С тех пор как я через Веру и сама лично поняла и больше узнала Светлова, часто смотрю я на него и размышляю. Что думает, что чувствует этот человек? Отчего не разгладятся совсем эти маленькие печальные складочки? Значит, сердце его ещё болит по жене. Боже, Боже, как могла она уйти, оставить его?! Он любил, баловал, холил её, как она должна была быть счастлива. Сознавать себя любимой таким человеком! Чего же бо´льшего можно искать, желать от жизни? Ушла! Бросила! А он, бедный, тоскует. В такие минуты, когда я вижу скорбное выражение его лица, мучительно жаль становится мне его. Бедный, бедный!

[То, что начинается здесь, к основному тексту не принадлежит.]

/-- The tiles of a multiply-accumulate that has begun, or can, with what else its steps need. -/
def MxOp.running (k : Core) : MxOp → Option (OpSlot × OpSlot × Nat × Bool × Nat × LTag)
  | .mma a b acc zf n ctl =>
    if mmaPending (k.slot a) (k.slot b) (k.ctx.acc acc) then none else some (k.slot a, k.slot b, acc, zf, n, ctl)
  | .mmat _ _ acc zf _ _ _ (some (a, b)) n ctl =>
    if mmaPending a b (k.ctx.acc acc) then none else some (a, b, acc, zf, n, ctl)
  | _ => none

/-- Trap entry or eviction stops the unit (R78, R180 step 4, R233): fills and drains at the head run to completion, and
a multiply-accumulate stops at the end of one of its drain groups of 8 K steps, a free choice (log entry 2). -/
def State.mxStop (c : Nat) : Nat → State → State
  | 0, s => s
  | n + 1, s =>
    match (s.ctx c).mxq with
    | [] => s
    | o :: q =>
      match o with
      | .mma _ _ _ _ _ _ | .mmat _ _ _ _ _ _ _ _ _ _ =>
        match o.running (s.core c) with
        | none => s
        | some (a, b, acc, zf, done, ctl) =>
          let (x, s) := s.choose
          let m := min 32 (done + 8 * (x % 5))
          let s := if m = done then s
            else s.updCtx c fun k => k.setAcc acc ((k.acc acc).multiply a b zf done (m - done) ctl)
          if m = 32 then mxStop c n (s.updCtx c fun k => { k with mxq := q })
          else s.updCtx c fun k => { k with mxq := o.at m :: q }
      | _ =>
        match s.mxPerform c o with
        | (s, true) => mxStop c n (s.updCtx c fun k => { k with mxq := q })
        | (s, false) => s

/-! ## The triggers -/

def Trig.mxRefuse (x : Trig) (reason : Nat) : Fired := .trap 4 (refused reason x.t.v)

/-- Results of `mx`: `.r` and `.f`, one cycle on. -/
def Trig.mxResult (x : Trig) (s : State) (ws : List (Nat × Nat)) : Fired :=
  .done (x.result s 1 (ws.map fun w => (w.1, BitVec.ofNat 64 w.2)) [x.t.t]) false

/-- `mx.claim` (R229). It waits for a release that is still to take effect. -/
def fireMxClaim (x : Trig) (s : State) : Fired :=
  let k := s.core x.core
  let i := dfield x.t.v 3 0
  x.mxGate s [0x37D, 0x37F] (
    if dfield x.t.v 63 5 != 0 then x.mxRefuse 3
    else if k.ctx.mxq.any fun o => match o with
      | .release _ => true
      | _ => false then .stall
    else
      let got (i : Nat) : Fired := x.mxResult ((s.updCore x.core (·.claim i)).putAreas x.core) [(0x37D, i), (0x37F, 0)]
      if (taskOf s x.core).nslot ≤ k.ownedSlots then x.mxResult s [(0x37D, 16), (0x37F, 3)]
      else if dfield x.t.v 4 4 = 0 then
        if k.owns i then x.mxResult s [(0x37D, i), (0x37F, 2)] else got i
      else match k.firstSlot (· = .free), k.firstSlot SlotOwner.isHeld with
        | some i, _ => got i
        | none, some i => got i
        | none, none => x.mxResult s [(0x37D, 16), (0x37F, 1)])

/-- `mx.release` (R230). -/
def fireMxRelease (x : Trig) (s : State) : Fired :=
  let k := s.core x.core
  let i := dfield x.t.v 3 0
  x.mxGate s [0x37F] (
    if dfield x.t.v 63 4 != 0 then x.mxRefuse 3
    else if !k.owns i then x.mxResult s [(0x37F, 1)]
    else if k.ctx.mxq.any (MxOp.names i) then x.mxResult (s.updCtx x.core (·.pushMx (.release i))) [(0x37F, 0)]
    else x.mxResult (s.updCore x.core (·.setSlot i {})) [(0x37F, 0)])

/-- Alignment of the rows of a source (Table 3). -/
def fillAlign (fmt : Nat) : Nat := if fmtIsBfp fmt then fmtUnit fmt else 1

/-- The fill formats (R55). -/
def fillFormat (fmt : Nat) : Bool := [1, 2, fmtT5, fmtI4, fmtBfp8, fmtBfp12].contains fmt

/-- `mx.fill` (R231): the source is checked and read at the group. -/
def fireMxFill (x : Trig) (s : State) : Fired :=
  let k := s.core x.core
  let slot := dfield x.t.v 3 0
  let roleB := dfield x.t.v 4 4 = 1
  let kn := if dfield x.t.v 10 5 = 0 then 32 else dfield x.t.v 10 5
  let a := (x.mxA s).v.toNat
  let b := (x.mxB s).v.toInt
  let lo := a / 0x8000 * 0x8000
  let reg := k.bfmtOf (a / 0x8000)
  let fmt := bfmtFmt reg
  let nel := if roleB then 64 else kn
  let nb := (nel + fmtElems fmt - 1) / fmtElems fmt * fmtUnit fmt
  let offs := (List.range (if roleB then kn else 64)).map fun (i : Nat) => (a : Int) + i * b
  let exp (off : Nat) : List Nat :=
    if fmtIsBfp fmt then
      (List.range (nb / fmtUnit fmt)).map fun j => bfmtExpBase reg + (off - lo) / fmtUnit fmt + j
    else []
  x.mxGate s [] (
    if !k.owns slot then x.mxRefuse 4
    else if 32 < kn || dfield x.t.v 63 11 != 0 then x.mxRefuse 3
    else if spadSize ≤ a then x.mxRefuse 7
    else if !fillFormat fmt then x.mxRefuse 6
    else if a % fillAlign fmt != 0 || b % (fillAlign fmt : Int) != 0
        || offs.any (fun o => o < lo || (lo + 0x8000 : Int) < o + nb) then x.mxRefuse 7
    else
      let offs := offs.map Int.toNat
      let rs := offs.map (·, nb) ++ (offs.flatMap exp).map (·, 1)
      let s := s.turnFor x.core 2
      match k.rangesRefusal false rs, k.rangesBad rs with
      | some t, _ => .fault s 6 t
      | none, some t => .fault s 7 t
      | none, none =>
        if !s.drained x.core then .stall
        else
        let rows := offs.map fun o =>
          (k.spadRead o nb, (exp o).map (fun e => (k.spad.get 0 e).toNat), o,
            joinTags (k.rangeTag o nb :: (exp o).map fun e => k.rangeTag e 1))
        .done (s.updCtx x.core fun c =>
          (c.countRanges false rs).pushMx (.fill slot roleB kn fmt rows x.trapIll x.ctl)) false)

/-- Fields of Table 5: ASLOT, BSLOT, ACC, ZF. -/
def mmaFields (v : Dword) : Nat × Nat × Nat × Bool := (dfield v 3 0, dfield v 7 4, dfield v 9 8, dfield v 10 10 = 1)

/-- `mx.mma` (R232). -/
def fireMxMma (x : Trig) (s : State) : Fired :=
  let k := s.core x.core
  let (a, b, acc, zf) := mmaFields x.t.v
  x.mxGate s [] (
    if dfield x.t.v 63 11 != 0 then x.mxRefuse 3
    else if !k.owns a || k.roleOf a || !k.owns b || !k.roleOf b then x.mxRefuse 4
    else .done (s.updCtx x.core (·.pushMx (.mma a b acc zf 0 x.ctl))) false)

/-- Fields of a team control: X0, Y0, W, H (Table 6). -/
def teamFields (v : BitVec 19) : Nat × Nat × Nat × Nat :=
  (field v.toNat 5 0, field v.toNat 11 6, field v.toNat 16 12, field v.toNat 18 17)

/-- The issuing member sends its own A tile along the row, and its own B tile along the column. -/
def sendsA (t : Task) (team : BitVec 19) : Bool := t.gx = (teamFields team).1
def sendsB (t : Task) (team : BitVec 19) : Bool := t.gy = (teamFields team).2.1

/-- `mx.mmat` (R235). -/
def fireMxMmat (x : Trig) (s : State) : Fired :=
  let k := s.core x.core
  let t := taskOf s x.core
  let (a, b, acc, zf) := mmaFields x.t.v
  let team := k.ctx.team
  x.mxGate s [] (
    if dfield x.t.v 63 11 != 0 then x.mxRefuse 3
    else if team = 0 then x.mxRefuse 5
    else if (sendsA t team && (!k.owns a || k.roleOf a)) || (sendsB t team && (!k.owns b || !k.roleOf b)) then x.mxRefuse 4
    else .done (s.updCtx x.core fun c =>
      { (c.pushMx (.mmat a b acc zf team c.tstep false none 0 x.ctl)) with tstep := c.tstep + 1 }) false)
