/-- Containment (R356, R359 to R363, R366, R367). Poison consumed in a protected gang restores every member from its snapshot, or
ends the task, with cause 1 where an act cannot be repeated and cause 4 where a snapshot is poisoned; the items of duplex partners
meet their equals at the router, and one that differs or stays unpaired is a mismatch; the verdict keeps the two gangs that agree, and
takes no vote where the tiebreak agrees with both; scores fall with time, and a core to be quarantined leaves the map when it is idle;
the field test clears or quarantines an idle cluster; a replayed load takes its value from the recording. That the field test is one
step and what a rollback keeps are the model's choices (log entry 44), and so are the tag in the 2 bytes behind a replayed value and
that an input with no load or atomic to take it waits for the next other one (log entry 43). -/
def Obligations.Containment : Prop :=
  (∀ (s : State) c a t, (s.core c).poisoned = some a → (s.core c).task = some t → (s.core c).ended = false →
    let nd := s.node t.part t.inst t.node
    let cs := t.members.filter fun m => (s.core m).inGang t
    let es := s.evictedOf t
    let calm := cs.foldl (fun s m => s.updCore m fun k => { k with poisoned := none }) s
    let acted := (∃ m ∈ cs, (s.core m).irrev) ∨ ∃ e ∈ es, ((s.core e.1).area e.2).irrev
    let bad := (∃ m ∈ cs, s.snapBad t.part m) ∨ ∃ e ∈ es, s.snapBad t.part e.1
    nd.ending = none →
    (acted → Answers (.rollback c) s (calm.kill t 1)) ∧
    (¬ acted → bad → Answers (.rollback c) s (calm.kill t 4)) ∧
    (¬ acted → ¬ bad →
      let s1 := s.event 0x33 (s.part t.part).die [t.node, t.inst, nd.superstep, a.toNat]
      Answers (.rollback c) s (cs.foldl (fun s m => s.restoreMember t m)
        (es.foldl (fun s e => s.undoSaved t e.1 e.2) (s1.forget t))))) ∧
  (∀ (s : State) t c z u, let k := s.core c
    k.snap = some z → k.task = some u → u.sameGang t → k.haltReq = false → k.halted = false →
    let k' := (s.restoreMember t c).core c
    let held (b : Nat) : Bool := k.heldBanks.getLsbD b && !u.banks.getLsbD b
    k'.ctx = z.ctx ∧ k'.image = z.image ∧ k'.bfmt = z.bfmt ∧ k'.trapCause = z.trapCause ∧ k'.trapVal = z.trapVal ∧
    k'.xpcSave = z.xpcSave ∧ k'.apcSave = z.apcSave ∧ k'.tvec = z.tvec ∧ k'.poisoned = none ∧ k'.irrev = false ∧
    (∀ i, i < 16 → k'.slot i = if (z.slots.get {} i).owner = .task then z.slots.get {} i
      else if (k.slot i).owner = .task then {} else k.slot i) ∧
    (∀ o, o < 0xA0000 → k'.spad.get 0 o = if held (o / 0x8000) then k.spad.get 0 o else z.spad.get 0 o) ∧
    (∀ n, n < 0x2800 → k'.stags.get 0 n = if held (n / 0x200) then k.stags.get 0 n else z.stags.get 0 n) ∧
    (s.restoreMember t c).reqs = s.reqs ++ z.reqs.map (·.moveTo z.task u c)) ∧
  (∀ (s : State) i e, s.allItems[i]? = some e → e.arrived = false →
    let s1 := s.updItem e fun x => { x with arrived := true }
    let mates := s1.allItems.find? fun x => x.mate e && x.arrived && !x.paired
    ((s.node e.part e.inst e.node).tiebreak → Answers (.duplexItemArrive i) s s1) ∧
    ((s.node e.part e.inst e.node).tiebreak = false →
      (mates = none → Answers (.duplexItemArrive i) s (s1.tryDuplex (s1.itemTask e))) ∧
      (∀ o, mates = some o → o.hash ≠ e.hash → Answers (.duplexItemArrive i) s
        ((s1.updNode e.part e.inst e.node fun n => { n with mismatch := true }).tryDuplex (s1.itemTask e))) ∧
      (∀ o, mates = some o → o.hash = e.hash → e.req = none → o.req = none →
        let s2 := (s1.updItem e fun x => { x with paired := true }).updItem o fun x => { x with paired := true }
        Answers (.duplexItemArrive i) s (s2.tryDuplex (s1.itemTask e))))) ∧
  (∀ (s : State) i e, s.allItems[i]? = some e → e.arrived → e.paired = false → e.partner < 2 → e.sentAt + 2 ^ 20 ≤ s.now →
    let s1 := s.updNode e.part e.inst e.node fun n => { n with mismatch := true }
    Answers (.duplexPairTimeout i) s (s1.tryDuplex (s.itemTask e))) ∧
  (∀ (s : State) p i n g0 g1 g2, (s.node p i n).gangs = [g0, g1, g2] → (s.node p i n).tiebreak → (s.node p i n).phase = .running →
    (s.node p i n).ending = none →
    let t : Task := { part := p, inst := i, node := n, duplex := true }
    let u (q : Nat) : Task := (s.node p i n).partnerTask t q
    (∀ m ∈ (u 2).members, s.stands (u 2) m ∧ ∀ r ∈ s.reqs, r.isOf m = false) →
    (s.differ g0 g2 = [] → s.differ g1 g2 = [] →
      Answers (.verdict p i n) s (s.settleVerdict t (u 0) (u 1) (u 2) [])) ∧
    (s.differ g0 g2 = [] → s.differ g1 g2 ≠ [] →
      Answers (.verdict p i n) s (s.settleVerdict t (u 0) (u 2) (u 1) (s.differ g1 g2))) ∧
    (s.differ g0 g2 ≠ [] → s.differ g1 g2 = [] →
      Answers (.verdict p i n) s (s.settleVerdict t (u 1) (u 2) (u 0) (s.differ g0 g2))) ∧
    (s.differ g0 g2 ≠ [] → s.differ g1 g2 ≠ [] → Answers (.verdict p i n) s (s.kill t 2))) ∧
  (∀ (s : State) p c, let k := s.core c
    let n := min 255 (k.scoreNow s.now + (s.part p).dupInc.toNat)
    s.loseVote p c = s.updCore c fun k => { k with
      score := n, scoreAt := s.now, quarantine := k.quarantine || decide ((s.part p).dupThresh.toNat ≤ n) }) ∧
  (∀ (s : State) c, (s.core c).score ≠ 0 → (s.core c).scoreAt + 2 ^ 37 ≤ s.now → exec (.scoreDecay c) s = .next (s.updCore c fun k => { k with
    score := k.score - 1, scoreAt := k.scoreAt + 2 ^ 37 })) ∧
  (∀ (s : State) c, (s.core c).quarantine → (s.core c).idle → (s.core c).resv = .idle →
    let s1 := (s.updCore c fun k => { k with quarantine := false, quarantined := true }).event 0x32 (dieOf c)
      [c, (s.core c).scoreNow s.now]
    (s1.partOf c = none → exec (.quarantine c) s = .next s1) ∧
    (∀ p, s1.partOf c = some p → exec (.quarantine c) s = .next (s1.refreshDfv p))) ∧
  (∀ (s : State) k bad, k < 96 → (∀ c ∈ clusterCores k, (s.core c).idle ∧ (s.core c).resv = .idle) →
    let cs := (clusterCores k).filter bad.contains
    (cs = [] → exec (.fieldTest k bad) s = .next (s.updCluster k fun x => { x with gangs := [], gangOvf := false, passAt := s.now })) ∧
    (cs ≠ [] → let s1 := cs.foldl (fun s c => s.updCore c fun k => { k with quarantine := true }) s
      let ev : Event := {
        kind := 0x3A, die := dieOf ((clusterCores k).headD 0), time := s.now, extra := gangList (s.cluster k) s.now
        fields := [BitVec.ofNat 64 k, BitVec.ofNat 64 (s.now - (s.cluster k).passAt), 0] }
      exec (.fieldTest k bad) s = .next (s1.post ev))) ∧
  (∀ (s : State) c bytes, s.life.benchOpen →
    (∀ r j, s.reqs.head? = some r → r.core = c → r.kind = .load j →
      exec (.recordReplay c bytes) s = .next (({ s with reqs := s.reqs.erase r } : State).updCtx c (·.setPiece r.id j {
        bytes := (List.range r.len).map fun i => bytes.getD i 0, tag := tagOf (BitVec.ofNat 16 (ofBytes ((bytes.drop r.len).take 2))) }))) ∧
    ((∀ r ∈ s.reqs, r.core = c → ∃ bs tg, r.kind = .store bs tg) →
      exec (.recordReplay c bytes) s = .next (s.updCore c fun k =>
        let x : Record := k.record.getD { stopped := true }
        { k with record := some { x with replay := x.replay
          ++ [(BitVec.ofNat 64 (ofBytes (bytes.take 8)), BitVec.ofNat 16 (ofBytes ((bytes.drop 8).take 2)))] } })))
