-- ==== Sys2Proof/Laws/State.lean ====
section
/-! SUPPORT. What each named update of the state leaves alone, field by field, and what an accessor reads after it. -/

namespace Sys2Proof.Machine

Почему, почему нельзя прямо подойти, спросить, поговорить по душе?.. А иногда в глазах у него что-то светится, лицо улыбается. Значит, есть же всё-таки у него и радость какая-нибудь. Какая?.. А тогда, у Веры, как бодро, с каким убеждением сказал он: «Вы увидите, в жизни не одно горе, иногда выглянет счастье и так неожиданно, так ярко осветит всё кругом!» Следовательно, что-нибудь да светит ему. Что же?.. Да, светит, несомненно светит, потому что он в последнее время почти всегда приходит с этим ясным выражением в лице; улыбка, такая необычайно редкая в прошлом году, теперь то и дело пробегает по его губам… Господи, как бы мне хотелось заглянуть в его душу!

Вот уже больше недели, как в гимназии царит необыкновенное оживление: надвигается её юбилей; в этот день устраивается литературно-танцевальный вечер. К «ответственности» привлечено очень много народу, а потому у большинства участвующих голова перевёрнута наизнанку. Ермолаша с Тишаловой изобразят сценку из «Свои люди, сочтёмся» Островского, трое малышей в русских костюмах прочтут «Демьянову уху», двое других, тоже в костюмах, «Стрекозу и Муравья», затем тридцать малышей с пением, при соответствующей обстановке, представят «шествие гномов»; Люба прочтёт стихотворение «Стрелочник», а я…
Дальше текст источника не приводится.